About change point detection

What is it?

Change point detection is a subfield of signal process and time series analysis that's concerned with detecting structural changes in a signal. More simply, we want to detect when a signal has changed significantly. The points where the signal has changed are refered to as change points. What a "change" means depends on what we care about in the signal, usually this is the mean and/or variance of the noise distribution of the signal. Shown below is an example of an artifial time series drawn from a random normal distribution with two change points (denoted by the dashed red lines).

Offline vs Online

Like other areas of machine learning, change point detection usually comes in offline and online forms. In the offline case, we consider our dataset fixed and only perform the segmentation of the segmentation once. Offline change point is much faster, but should the signal change, we would have to start over. Online methods are able to update as new data comes in, but usually at the cost of exactness and efficiency. Fastchange currently only implements offline detection, but could be expanded to include online methods.

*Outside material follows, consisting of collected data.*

-- ==== Sys2Proof/Machine/System.lean ====
section
/-!
DEFINITION. System instructions (Table ISA-17, R71, R84, R86, R88, R111, R112, R114, R124, R126),
TLB maintenance (Table CORE-22, R78 to R80) and the beat-rate window (Table CORE-7).
-/

namespace Sys2Proof.Machine

/-! Control registers and calls. -/

/-- CRR: gd takes a control register; an unassigned number is ILLEGAL, a level too low PRIV. cr.vflags
waits until V holds no instruction (R88). -/
def execCrr (lc : LC) (rd : Reg) (cr : BitVec 12) (s : State) : Out :=
  let n := cr.toNat
  s.issue lc { writes := [gIdx rd], vIdle := n = 0x008 } fun k t s =>
    let c := s.core lc
    let w := encY rd 0 0 n
    match crLevels n with
    | none => s.trapWord k 0x01 w
    | some (r, _) =>
      if c.level < r then s.trapWord k 0x02 w
      else some (s.modCore lc fun c => (c.result rd (c.getCr n) t 1).retire (c.pc + 4) 1)

/-- CRW: a control register takes ga; 4 beats, after which the next word is fetched under the new
value (R112). -/
def execCrw (lc : LC) (cr : BitVec 12) (ra : Reg) (s : State) : Out :=
  let n := cr.toNat
  s.issue lc { reads := [gIdx ra], vIdle := n = 0x008 || n = 0x009 } fun k _ s =>
    let c := s.core lc
    let w := encY 0 ra 1 n
    match crLevels n with
    | none => s.trapWord k 0x01 w
    | some (_, wl) =>
      if c.level < wl then s.trapWord k 0x02 w
      else some (s.modCore lc fun c => ((c.setCr n (c.getG ra)).retire (c.pc + 4) 4).flush)

/-- A call: it retires at a cost of 1, and the exception enters the named level with the next instruction as
epc; at any other level it is PRIV (R64, Table ISA-17). -/
def State.call (s : State) (lc : LC) (code : Nat) (w : Word32) (allowed : Nat → Bool) : Out :=
  s.issue lc {} fun k _ s =>
    if allowed (s.core lc).level then
      s.raise k { code := code, next := true } 1
    else s.trapWord k 0x02 w

/-- KCALL, at U or K. -/
def execKcall (lc : LC) (nn : BitVec 8) (s : State) : Out :=
  s.call lc 0x10 (encY 0 0 2 nn.toNat) (· ≤ 1)
/-- HCALL, at K. -/
def execHcall (lc : LC) (nn : BitVec 8) (s : State) : Out :=
  s.call lc 0x11 (encY 0 0 2 (0x100 + nn.toNat)) (· == 1)
/-- MCALL, at K or H. -/
def execMcall (lc : LC) (nn : BitVec 8) (s : State) : Out :=
  s.call lc 0x12 (encY 0 0 2 (0x200 + nn.toNat)) (fun l => l = 1 || l = 2)
/-- BREAK, at any level; epc names the BREAK itself, and its beat is counted apart from the entry's
(Table ISA-17). -/
def execBrk (lc : LC) (_nn : BitVec 8) (s : State) : Out :=
  s.issue lc {} fun k _ s => s.raise k { code := 0x13 } 1

/-! Return. -/

/-- Whether a store to CII_EOI waits in the store buffer (R124). -/
def Core.eoiWaits (c : Core) : Bool :=
  c.sb.any fun e => e.overlaps 0xF000002008 4

/-- The frame has been read: PRIV, a tail-chain, or the return (R71, R126, Table INT-2). -/
def State.eretDone (s : State) (k : Asker) (a : Access) (v : Nat) : Option State :=
  let lc := k.lc
  let s := s.modCore lc fun c => { c with access := none }
  let c := s.core lc
  let word := fun (i : Nat) => BitVec.ofNat 64 (v / 2 ^ (64 * i))
  let epc := word 15
  let est := word 16
  let lvl := field est 0 2
  let w := bit est 2 || lvl = 3
  if c.level < lvl || (bit est 2 != c.world && c.level ≠ 3) then s.trapWord k 0x02 (encY 0 0 3 0)
  else
    let ret := fun (s : State) => some (s.modCore lc fun c =>
      let c := (List.range 15).foldl (fun c i => c.setG (BitVec.ofNat 5 (i + 1)) (word i)) c
      let c := c.charge 0 a.sbm a.l1 0 a.walk
      let st := BitVec.ofNat 64 (lvl + 4 * b2n w + 8 * b2n (bit est 3))
      let sp := SMap.set 0 c.xsp c.level (SMap.get 0 c.xsp c.level + 192)
      let c := { c with xsp := sp }
      let c := (List.range 3).foldl (fun c i => c.logRec 3 5
        (0 :: (List.range 8).map fun j => word (8 * i + j))) c
      { (c.retire (epc &&& ~~~3#64) 12).flush with status := st })
    match s.takenAt lc c lvl w (bit est 3), a.parts[2]? with
    | some (src, tgt), some p =>
      if tgt ≠ c.level then ret s
      else if c.sbRoom = 0 then none
      else
        let room := c.roomWait c.beats.next 1
        let ws := [word 16, BitVec.ofNat 64 (2 ^ 63 + src.id), 0, 0, word 20, word 21, word 22,
                   word 23]
        let s := s.acknowledge lc src
        some (s.modCore lc fun c =>
          let c := (c.charge 5 (a.sbm + room.1) (a.l1 + room.2) 0 a.walk).count 0x031 1
          { c.flush with
            sb := c.sb ++ [storeEntry c c.level p (lineOfWords ws)]
            status := c.status &&& ~~~8#64
            pc := (SMap.get 0 c.vbar c.level &&& ~~~0xFF#64) + 0x80 })
    | _, _ => ret s

/-- The drains that ERET waits for: older stores to CII_EOI, and what its frame's lines overlap (R50,
R124). -/
def eretWaits (ps : List Part) (d : Drained) : Bool :=
  (d.pa < 0xF00000200C && 0xF000002008 < d.pa + d.bytes) || loadWaits ps d

/-- The read of the frame by ERET, from the first attempt or as answers arrive. -/
def State.eretStep (s : State) (k : Asker) (a : Access) : Option State :=
  match s.gather k a.parts a.got {} with
  | .busy => if a.got.isEmpty then none
    else some (s.modCore k.lc fun c => { c.restart a 0 with access := none })
  | .sent g s =>
    some (s.modCore k.lc fun c =>
      if c.waitsDie then c.restart a g.l1
      else { c with access := some { a with got := g.done, l1 := a.l1 + g.l1 } })
  | .all g s =>
    let e : Exc := { code := 0x0A, tval := (a.parts[g.bad]?).elim 0 (·.va)
                     sb := a.sbm, l1 := a.l1 + g.l1, walk := a.walk }
    let s' := s.modCore k.lc fun c => { c with access := none }
    if g.bus then s'.raise k e
    else if g.pois then s'.raise k { e with code := 0x0B }
    else s.eretDone k { a with l1 := a.l1 + g.l1 } g.val

/-- The registers that ERET writes, for whose bits it waits in S (R44, R71). -/
def eretWrites : List Nat := (List.range 15).map (65 + ·)

/-- ERET: reads the frame at cr.xsp of the current bank once every older store to CII_EOI has
drained; that wait is counted under L1 (R124). -/
def execEret (lc : LC) (s : State) : Out :=
  s.issue lc { writes := eretWrites } fun k t s =>
    let c := s.core lc
    if c.level = 0 then s.trapWord k 0x02 (encY 0 0 3 0)
    else if c.eoiWaits then none
    else
      let sp := SMap.get 0 c.xsp c.level
      match s.frameLines k c.level .load [sp, sp + 64, sp + 128] with
      | .busy => none
      | .sent s => some s
      | .fault e s => s.raise k e
      | .done ps walk s =>
        let m := t + 2 + walk
        let w := waitDrains m (c.beats.upTo (eretWaits ps))
        s.eretStep k { kind := .eret, parts := ps, leave := t, walk := walk,
                       l1 := w.1 + w.2, sbm := c.mWait m - (w.1 + w.2) }

/-- WAIT: the core makes no handshakes until an interrupt that may be taken, or STORE_BUS (R84). -/
def execWait (lc : LC) (s : State) : Out :=
  s.issue lc {} fun k _ s =>
    if (s.core lc).level = 0 then s.trapWord k 0x02 (encY 0 0 3 1)
    else
      let s := s.modCore lc fun c => { c with inWait := true, pc := c.pc + 4, got := [] }
      let key := k.die.val * 20 + k.slot
      some (if SMap.get 0 s.beatSt key = 2 then { s with beatSt := SMap.set 0 s.beatSt key 1 } else s)

/-- WAIT ends when an interrupt that may be taken is pending or a STORE_BUS has arisen; its 4 beats
are counted then (R84). -/
def execWaitWake (lc : LC) (s : State) : Out :=
  let c := s.core lc
  if c.inWait && c.halts.isEmpty && c.run == .started && ((s.due lc).isSome || !c.sbErr.isEmpty)
  then .next (s.modCore lc fun c => (({ c with inWait := false } : Core).logRec 4 1 [2]).retire c.pc 4)
  else .next s

/-! Fences (Table CORE-9, R42, R101). -/

/-- FENCE.SL: later loads, and walks with them, wait until every older store has drained (R54, R81). -/
def execFenceSl (lc : LC) (s : State) : Out :=
  s.issueCore lc {} fun t c =>
    let c := c.charge 0 (c.mWait (t + 2)) 0 0 0
    let b := { c.beats with past := c.beats.past.map fun d => { d with old := true } }
    { ({ c with beats := b } : Core).retire (c.pc + 4) 1 with fence := c.sb.length }

/-- The beats that a fence waits in M for drains and scratch loads, charged by cause (Table
CORE-3). -/
def Core.fenceWait (c : Core) (t : Nat) : Core :=
  let w := c.memWait (t + 2) (c.mWait (t + 2)) fun _ => true
  c.charge 0 w.1 w.2 0 0

/-- FENCE.ALL: it completes once every older store has drained; older loads and atomics have
completed before it. -/
def execFenceAll (lc : LC) (s : State) : Out :=
  s.issue lc {} fun _ t s =>
    if !(s.core lc).sb.isEmpty then none
    else some (s.modCore lc fun c => let c := c.fenceWait t; c.retire (c.pc + 4) 1)

/-- IFENCE: every L1I invalidation that reached the die is applied, the store buffer drained, the
prefetch queue flushed. -/
def execIfence (lc : LC) (s : State) : Out :=
  s.issue lc {} fun _ t s =>
    let c := s.core lc
    if !c.sb.isEmpty || !c.l1iPend.isEmpty then none
    else some (s.modCore lc fun c => let c := c.fenceWait t; (c.retire (c.pc + 4) 4).flush)

/-! TLB maintenance. -/

/-- A translation entry for TLBL and TLBU: a hit in the L2 TLB or a walk as a load or fetch at U or
K would make (Table CORE-22). -/
def State.lockWalk (s : State) (k : Asker) (kindI : Bool) (va : Word) : Walk Nat :=
  let c := s.core k.lc
  let acc : AccType := if kindI then .fetch else .load
  let e : Exc := { code := acc.s1, tval := va }
  let ok := fun (x : TlbEntry) =>
    match x.check acc 1 e va.toNat with
    | none => none
    | some f => if (x.check acc 0 e va.toNat).isNone then none else some f
  match l2TlbFind c.tlbs c va.toNat with
  | some key => match SMap.get none c.tlbs.l2 key with
    | some w => match ok w.e with
      | none => .done key 0 s
      | some f => .fault f s
    | none => .busy
  | none =>
    let s := if c.got.isEmpty then s.modCore k.lc fun c => c.count 0x023 1 else s
    match s.walkBoth k acc [0, 1] va.toNat e with
    | .busy => .busy
    | .sent s => .sent s
    | .fault f s => .fault f s
    | .done x b s =>
      let (t, key) := (s.core k.lc).tlbs.fillL2 x
      .done key (b + 3) (s.modCore k.lc fun c => { c with tlbs := t })

/-- Locked entries of a set of the L2 TLB. -/
def Tlbs.lockedInSet (t : Tlbs) (set : Nat) : Nat :=
  ((List.range 8).filter fun w => match SMap.get none t.l2 (set * 8 + w) with
    | some x => x.lockI || x.lockD
    | none => false).length

/-- An entry pinned in the ITLB or DTLB, there already or filled. -/
def Tlbs.pin (t : Tlbs) (kindI : Bool) (x : TlbEntry) : Tlbs :=
  let l := t.l1 kindI
  match (l.find? fun e => match e.2 with
    | some w => w.e == x
    | none => false) with
  | some (i, _) => t.setL1 kindI (SMap.set none l i (some ⟨x, true, t.tick⟩))
  | none => t.setL1 kindI (l1TlbFill l t.tick x true)

/-- The lock step of TLBL: the code for gd, and the TLBs (R78, Table CORE-22). -/
def Tlbs.lock (t : Tlbs) (kindI : Bool) (key : Nat) : Nat × Tlbs :=
  match SMap.get none t.l2 key with
  | none => (0, t)
  | some w =>
    if (if kindI then w.lockI else w.lockD) then (3, t)
    else if 16 ≤ t.locked kindI then (1, t)
    else if !(w.lockI || w.lockD) && 4 ≤ t.lockedInSet (key / 8) then (2, t)
    else
      let w := if kindI then { w with lockI := true } else { w with lockD := true }
      (0, ({ t with l2 := SMap.set none t.l2 key (some w) } : Tlbs).pin kindI w.e)

/-- TLBL gd, va, kind. -/
def execTlbl (lc : LC) (rd ra : Reg) (kindI : Bool) (s : State) : Out :=
  s.issue lc { reads := [gIdx ra], writes := [gIdx rd] } fun k t s =>
    let c := s.core lc
    let va := c.getG ra
    let done := fun (s : State) (walk gd : Nat) =>
      some (s.modCore lc fun c =>
        let c := (c.charge 0 0 0 0 walk).result rd (BitVec.ofNat 64 gd) t (2 + walk)
        c.retire (c.pc + 4) 2)
    let fail := fun (s : State) (e : Exc) =>
      if 2 ≤ c.level then done s e.walk 4 else s.raise k e
    if c.level = 0 then s.trapWord k 0x02 (encY rd ra 5 (0x20 * b2n kindI))
    else if field va 48 16 ≠ 0 then
      fail s { code := if kindI then 0x03 else 0x04, fkind := 2, tval := va }
    else if !bit c.s1base 0 && !bit c.s2base 0 then done s 0 0
    else match s.lockWalk k kindI va with
      | .busy => none
      | .sent s => some s
      | .fault e s => fail s e
      | .done key walk s =>
        let (gd, t) := (s.core lc).tlbs.lock kindI key
        done (s.modCore lc fun c => { c with tlbs := t }) walk gd

/-- An entry of the ITLB or DTLB that is no longer pinned. -/
def Tlbs.unpin (t : Tlbs) (kindI : Bool) (x : TlbEntry) : Tlbs :=
  let l := (t.l1 kindI).map fun e => (e.1, e.2.map fun w =>
    if w.e == x then { w with pin := false } else w)
  if kindI then { t with itlb := l } else { t with dtlb := l }

/-- TLBU va, kind: the entry stays valid as an unlocked one. -/
def execTlbu (lc : LC) (ra : Reg) (kindI : Bool) (s : State) : Out :=
  s.issue lc { reads := [gIdx ra] } fun k _ s =>
    let c := s.core lc
    let va := c.getG ra
    if c.level = 0 then s.trapWord k 0x02 (encY 0 ra 5 (0x01 + 0x20 * b2n kindI))
    else some (s.modCore lc fun c =>
      let t := c.tlbs
      let t := match (if field va 48 16 ≠ 0 then none else l2TlbFind t c va.toNat) with
        | none => t
        | some key => match SMap.get none t.l2 key with
          | none => t
          | some w =>
            if (if kindI then w.lockI else w.lockD) then
              let w := if kindI then { w with lockI := false } else { w with lockD := false }
              ({ t with l2 := SMap.set none t.l2 key (some w) } : Tlbs).unpin kindI w.e
            else t
      ({ c with tlbs := t } : Core).retire (c.pc + 4) 2)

Components of change point detection

There are three major components of most offline change point detection algorithms, which we will go over in the sections below.

Segmentation algorithm

To identify where change points (of which there could be multiple) are in a signal, we need a method to search all potential locations in an efficient manner. These are known as segmentation algorithms. Shown below is an example of binary segmentation, a fast, approximate method for finding multiple change points, segmenting a signal over three iterations:

Segment cost

The second major component is the cost function, which tells us how how homogeneous a given subsignal of our signal is. Usually this takes the form of maximum likelihood estimation of location and/or scale parameters of exponential family distributions, like the normal distribution. The segmentation method in the previous section discovers change points by trying to minimize the sum of the segment costs of a signal.

Complexity penalty

The last component of our model, penalty functions penalize the complexity of the model. Without some sort of cost to additional change points, our model would want to separate the signal into as many change points as there are observations. To fix this, we add an information criterion (usually MBIC, BIC, or AIC) thats a function of the number of change points discovered to the segment cost from the previous section. The lower the penalty, the more change points the segmenter will find, and the higher penalty, the fewer change points discovered.